Venezuelan parties gear up for polls after Chavez death

Nicolas Maduro in front of the hearse carrying the body of Hugo Chavez Vice-President Nicolas Maduro led the seven-hour procession taking Mr Chavez's body to the lying in state.

With everyone's attention on the funeral of the late President Hugo Chavez, politics in Venezuela is seemingly on hold.

But even while the official mourning period is still under way, both supporters and opponents of Mr Chavez are gearing up for an election.

In fact, they have been doing so for weeks, ever since it became apparent that Mr Chavez's health was deteriorating to the point where he was unlikely to return to office.

On Thursday, hundreds of thousands of his supporters queued to get a last glimpse of "Comandante Chavez" at his lying in state.

'No easy task'

Meanwhile, opposition leaders met to thrash out their campaign strategy.

Henrique Capriles at a news conference in Caracas in January 2013 Henrique Capriles said Mr Chavez and he had been "adversaries, not enemies"

Although the opposition parties have not yet announced their candidate, sources contacted by Reuters news agency said they had settled on the governor of Miranda state, Henrique Capriles.

Political analyst Luis Vicente Leon thinks Mr Capriles is the obvious candidate for the opposition to rally around, despite having been defeated by Mr Chavez in October's presidential election.

Mr Leon says that running against Mr Chavez in the last election has given Mr Capriles a head start, and the kind of name recognition other opposition politicians may lack.

"This won't mean that he'll have it easy," Mr Leon says.

Popularity contest

Mr Chavez, who led Venezuela for 14 years, was incredibly popular.

Since his death was announced on 5 March, hundreds of thousands of people have taken to the streets to mourn their president, openly crying and praying.

Vice-President Nicolas Maduro, who was named by Mr Chavez as his preferred successor, has been highly visible since the president's death.

On Wednesday, he led the procession taking Mr Chavez's body from the military hospital where he died to the military academy where his body lies in state.

His presence has not gone unnoticed and seems to have galvanised support for his candidacy.

On Thursday, Venezuelans queuing to view Mr Chavez's body chanted: "With Maduro, the people are safe!"

The exact timing of the elections remains unclear.

The Venezuelan constitution states that "should a total absence of the President of the Republic occur within the first four years of the constitutional period, the authorities shall proceed to an election within the next 30 days".

But whether that means that the government has to actually hold the election within 30 days, or just call it within that period is up for interpretation.

Mr Leon thinks that Mr Chavez's party (PSUV) may well try to hurry along the process in order to take advantage of the emotions of Venezuelans still mourning their lost leader, and before problems such as Venezuela's high inflation rate return to the forefront of their minds.

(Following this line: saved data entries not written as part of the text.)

/-! ## Relay -/

@[simp] theorem State.openLink_ids (b : Nat) (s : State) : (State.openLink b s).entries = s.entries := by
  unfold State.openLink
  repeat' split
  all_goals simp
@[simp] theorem State.linkTrained_ids (ch : Nat) (s : State) : (State.linkTrained ch s).entries = s.entries := by
  unfold State.linkTrained
  repeat' split
  all_goals simp
@[simp] theorem State.linkEvent_ids (b : Nat) (s : State) : (State.linkEvent b s).entries = s.entries := by
  unfold State.linkEvent
  dsimp only
  split <;> simp
@[simp] theorem State.park_ids (ix : Nat) (s : State) : (State.park ix s).entries = s.entries := by
  unfold State.park
  repeat' (first
    | with_reducible rfl | (intro _; intros) | split | (with_reducible refine State.onUnit_ids' _ _ _ _ ?_ ?_))
@[simp] theorem State.retract_ids (ctx ix : Nat) (s : State) : (State.retract ctx ix s).entries = s.entries := by
  unfold State.retract
  repeat' split
  all_goals simp
@[simp] theorem State.discardData_ids (ix : Nat) (o : Origin) (s : State) :
    (State.discardData ix o s).entries = s.entries := by
  unfold State.discardData
  repeat' (first | (intro _; intros) | split | (with_reducible refine fold_ids _ _ _ _ ?_ ?_) | simp)
@[simp] theorem State.loseData_ids (s : State) (ctx ix loss : Nat) :
    (State.loseData s ctx ix loss).entries = s.entries := by
  unfold State.loseData
  dsimp only
  split <;> simp
@[simp] theorem State.ownerSafe_ids (s : State) (ctx : Nat) : (State.ownerSafe s ctx).entries = s.entries := by
  unfold State.ownerSafe
  repeat' split
  all_goals simp
@[simp] theorem State.linkDown_ids (b : Nat) (s : State) : (State.linkDown b s).entries = s.entries := by
  unfold State.linkDown
  repeat' (first
    | with_reducible rfl | (intro _; intros) | split | (with_reducible refine fold_ids _ _ _ _ ?_ ?_) | simp)
@[simp] theorem State.relayLost_ids (s : State) (ix : Nat) :
    (State.relayLost s ix).entries = s.entries := by simp [State.relayLost]
@[simp] theorem State.loseUnits_ids (b : Nat) (s : State) :
    (State.loseUnits b s).entries = s.entries := foldl_ids _ _ (fun _ _ => by simp) _
@[simp] theorem State.dropSession_ids (b : Nat) (s : State) : (State.dropSession b s).entries = s.entries := by
  unfold State.dropSession
  repeat' (first
    | with_reducible rfl | (intro _; intros) | split | (with_reducible refine State.onCmd_ids' _ _ _ _ ?_ ?_)
    | (with_reducible refine fold_ids _ _ _ _ ?_ ?_) | simp)
@[simp] theorem State.sendLog_ids (b : Nat) (s : State) : (State.sendLog b s).entries = s.entries := by
  unfold State.sendLog
  repeat' split
  all_goals rfl
@[simp] theorem State.unpark_ids (s : State) (ix : Nat) : (State.unpark s ix).entries = s.entries := by
  unfold State.unpark
  repeat' (first | rfl | split | simp)
@[simp] theorem State.linkUp_ids (b : Nat) (f : RFrame) (s : State) : (State.linkUp b f s).entries = s.entries := by
  unfold State.linkUp
  repeat' (first
    | with_reducible rfl | (intro _; intros) | split | (with_reducible refine fold_ids _ _ _ _ ?_ ?_) | simp)
@[simp] theorem State.rxGood_ids (b ch : Nat) (f : RFrame) (s : State) :
    (State.rxGood b ch f s).entries = s.entries := by
  unfold State.rxGood
  repeat' (first
    | with_reducible rfl | (intro _; intros) | split | (with_reducible refine fold_ids _ _ _ _ ?_ ?_) | simp)
@[simp] theorem State.fillPeck_ids (p ix : Nat) (u : LUnit) (f : RFrame) (s : State) :
    (State.fillPeck p ix u f s).entries = s.entries := rfl
@[simp] theorem State.rawRoom_ids (ix : Nat) (u : LUnit) (s : State) :
    (State.rawRoom ix u s).entries = s.entries := by
  unfold State.rawRoom
  repeat' split
  all_goals simp
@[simp] theorem State.ownerData_ids (b : Nat) (f : RFrame) (held : Option Nat) (s : State) :
    (State.ownerData b f held s).entries = s.entries := by
  unfold State.ownerData
  repeat' (first | rfl | split | simp)
@[simp] theorem State.upstreamData_ids (f : RFrame) (s : State) : (State.upstreamData f s).entries = s.entries := by
  unfold State.upstreamData
  repeat' split
  all_goals simp
@[simp] theorem State.sendAgain_ids (ix : Nat) (s : State) :
    (State.sendAgain ix s).entries = s.entries := by simp [State.sendAgain]
@[simp] theorem State.upstreamDone_ids (f : RFrame) (s : State) : (State.upstreamDone f s).entries = s.entries := by
  unfold State.upstreamDone
  dsimp only
  repeat' split
  all_goals simp
@[simp] theorem State.holdAhead_ids (b : Nat) (f : RFrame) (s : State) :
    (State.holdAhead b f s).entries = s.entries := by
  unfold State.holdAhead
  repeat' (first | rfl | split | simp)
@[simp] theorem State.leaveService_ids (ch : Nat) (l : Link) (s : State) :
    (State.leaveService ch l s).entries = s.entries := by
  unfold State.leaveService
  split <;> simp
@[simp] theorem State.badFrame_ids (b ch : Nat) (l : Link) (s : State) :
    (State.badFrame b ch l s).entries = s.entries := by
  unfold State.badFrame
  dsimp only
  split <;> simp
theorem relayRx_ids (ch typ : Nat) (f : RFrame) (go : Nat → Link → State → State) (s : State)
    (h : ∀ b l t, (go b l t).entries = t.entries) : Res.ids (relayRx ch typ f go s) (s.entries) := by
  unfold relayRx
  split
  · exact next_ids _ _ rfl
  · split
    · exact next_ids _ _ rfl
    · refine onlyIf_ids _ _ _ _ rfl fun _ => ?_
      repeat' split
      · exact h _ _ _
      · exact State.badFrame_ids _ _ _ _
      · rfl
theorem State.resumeAll_ids {s t : State} (h : s.resumeAll = some t) : t.entries = s.entries := by
  exact bindFold_ids (fun l s => s.resumeStarved l) (fun _ _ _ h => State.resumeStarved_ids h) _ (some s) _
    (fun _ h => by cases h; rfl) t h
theorem thenResume_ids (r : Res) (x : Entries) (h : Res.ids r x) :
    Res.ids (thenResume r) x := by
  unfold thenResume
  split
  · split
    · exact runRes_ids _ _ (fun t ht => (State.resumeAll_ids ht).trans (h.out _ rfl))
    · exact h
  · exact h
theorem execRelayCreditFrame_ids (ch : Nat) (f : RFrame) (s : State) :
    Res.ids (execRelayCreditFrame ch f s) s.entries := relayRx_ids _ _ _ _ _ (fun _ _ _ => by simp)
theorem execRelayHeartbeatFrame_ids (ch : Nat) (f : RFrame) (s : State) :
    Res.ids (execRelayHeartbeatFrame ch f s) s.entries := relayRx_ids _ _ _ _ _ (fun _ _ _ => by simp)
theorem execRelayHelloFrame_ids (ch : Nat) (f : RFrame) (s : State) :
    Res.ids (execRelayHelloFrame ch f s) s.entries := by
  unfold execRelayHelloFrame
  repeat' (first | (intro _; intros) | (with_reducible refine relayRx_ids _ _ _ _ _ ?_) | split | simp)
theorem execRelayTrainFrame_ids (ch : Nat) (f : RFrame) (s : State) :
    Res.ids (execRelayTrainFrame ch f s) s.entries := by
  unfold execRelayTrainFrame
  repeat' (first | (intro _; intros) | (with_reducible refine relayRx_ids _ _ _ _ _ ?_) | split | simp)
theorem execRelayBadFrame_ids (ch : Nat) (s : State) : Res.ids (execRelayBadFrame ch s) s.entries := by
  unfold execRelayBadFrame
  repeat' (first
    | with_reducible rfl | (intro _; intros) | (with_reducible refine next_ids _ _ ?_)
    | (with_reducible refine onlyIf_ids _ _ _ _ ?_ ?_) | split | simp)
theorem execRelayReadIdPoll_ids (ch : Nat) (id : List Byte) (s : State) :
    Res.ids (execRelayReadIdPoll ch id s) s.entries := by
  unfold execRelayReadIdPoll
  repeat' (first
    | with_reducible rfl | (intro _; intros) | (with_reducible refine next_ids _ _ ?_)
    | (with_reducible refine onlyIf_ids _ _ _ _ ?_ ?_) | split | simp)
theorem execTargetReadId_ids (ch : Nat) (s : State) : Res.ids (execTargetReadId ch s) s.entries := by
  unfold execTargetReadId
  repeat' (first
    | with_reducible rfl | (intro _; intros) | (with_reducible refine next_ids _ _ ?_)
    | (with_reducible refine onlyIf_ids _ _ _ _ ?_ ?_) | split | simp)
@[simp] theorem State.startPull_ids (b ch : Nat) (s : State) : (State.startPull b ch s).entries = s.entries := rfl
theorem execRelayPullDue_ids (ch : Nat) (rbLow : Bool) (s : State) :
    Res.ids (execRelayPullDue ch rbLow s) s.entries := by
  unfold execRelayPullDue
  repeat' (first
    | with_reducible rfl | (intro _; intros) | (with_reducible refine next_ids _ _ ?_)
    | (with_reducible refine onlyIf_ids _ _ _ _ ?_ ?_) | split | simp)
theorem execTargetPull_ids (ch : Nat) (s : State) : Res.ids (execTargetPull ch s) s.entries := by
  unfold execTargetPull
  repeat' (first
    | with_reducible rfl | (intro _; intros) | (with_reducible refine next_ids _ _ ?_)
    | (with_reducible refine onlyIf_ids _ _ _ _ ?_ ?_) | split | simp)
theorem execRelayTransferEnd_ids (ch : Nat) (rbLow : Bool) (s : State) :
    Res.ids (execRelayTransferEnd ch rbLow s) s.entries := by
  unfold execRelayTransferEnd
  repeat' (first
    | with_reducible rfl | (intro _; intros) | (with_reducible refine next_ids _ _ ?_)
    | (with_reducible refine onlyIf_ids _ _ _ _ ?_ ?_) | split | simp)
theorem execRelayHeartbeatDue_ids (ch : Nat) (s : State) : Res.ids (execRelayHeartbeatDue ch s) s.entries := by
  unfold execRelayHeartbeatDue
  repeat' (first
    | with_reducible rfl | (intro _; intros) | (with_reducible refine next_ids _ _ ?_)
    | (with_reducible refine onlyIf_ids _ _ _ _ ?_ ?_) | split | simp)
theorem execRelayRetryTimeout_ids (ch : Nat) (s : State) : Res.ids (execRelayRetryTimeout ch s) s.entries := by
  unfold execRelayRetryTimeout
  repeat' (first
    | with_reducible rfl | (intro _; intros) | (with_reducible refine next_ids _ _ ?_)
    | (with_reducible refine onlyIf_ids _ _ _ _ ?_ ?_) | split | simp)
theorem execRelayChannelSilent_ids (ch : Nat) (s : State) : Res.ids (execRelayChannelSilent ch s) s.entries := by
  unfold execRelayChannelSilent
  repeat' (first
    | with_reducible rfl | (intro _; intros) | (with_reducible refine next_ids _ _ ?_)
    | (with_reducible refine onlyIf_ids _ _ _ _ ?_ ?_) | split | simp)
theorem execRelayLinkDown_ids (ch : Nat) (s : State) : Res.ids (execRelayLinkDown ch s) s.entries := by
  unfold execRelayLinkDown
  repeat' (first
    | with_reducible rfl | (intro _; intros) | (with_reducible refine next_ids _ _ ?_)
    | (with_reducible refine onlyIf_ids _ _ _ _ ?_ ?_) | split | simp)
theorem execTrainHoldExpiry_ids (ch : Nat) (s : State) : Res.ids (execTrainHoldExpiry ch s) s.entries := by
  unfold execTrainHoldExpiry
  try dsimp only [State.drawFree]
  repeat' (first
    | with_reducible rfl | (intro _; intros) | (with_reducible refine next_ids _ _ ?_)
    | (with_reducible refine onlyIf_ids _ _ _ _ ?_ ?_) | split | simp)
theorem execRelayHoldExpiry_ids (ch : Nat) (s : State) : Res.ids (execRelayHoldExpiry ch s) s.entries := by
  unfold execRelayHoldExpiry
  repeat' (first
    | with_reducible rfl | (intro _; intros) | (with_reducible refine next_ids _ _ ?_)
    | (with_reducible refine onlyIf_ids _ _ _ _ ?_ ?_) | split | simp)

"The Chavez camp will try to build on an idealised image of the late president," he says.

Mr Leon thinks the best strategy for the opposition is "to show respect".

'Too restrained'

So far, Mr Capriles seems to have been doing just that.

Shortly after Mr Chavez's death was announced, he called for national unity and said that the opposition would support a smooth transition.

Referring to the late president he said: "We were adversaries, never enemies".

A woman weeps as she holds a picture of President Chavez The death of President Chavez has created an outpouring of grief among his supporters.

Opposition Congresswoman Maria Corina Machado said that the priority for Venezuelan politicians was to "rebuild the trust in our institutions and in ourselves to guarantee a peaceful path, union and freedom."

But some think opposition leaders have not been vocal enough.

Pro-opposition student leader Julio Cesar Rivas told BBC News that the opposition should have been playing a more decisive role during Mr Chavez's absence from the country for cancer treatment in Cuba.

Mr Rivas organised sit-ins and marches demanding "the truth" from the government on Mr Chavez's state of health.

He says he and his fellow protesters had to lead the protests, when they should have been organised by opposition leaders.

"Instead, those leaders kept quiet for a long time," he says.

Analysts say there is little space to manoeuvre for an opposition that is facing Mr Chavez's powerful legacy, especially at an emotional time so soon after his death.

"They have an opportunity," says Mr Leon.

"But only if they can show that Mr Maduro is only a satellite that reflects light, and not the star that creates it."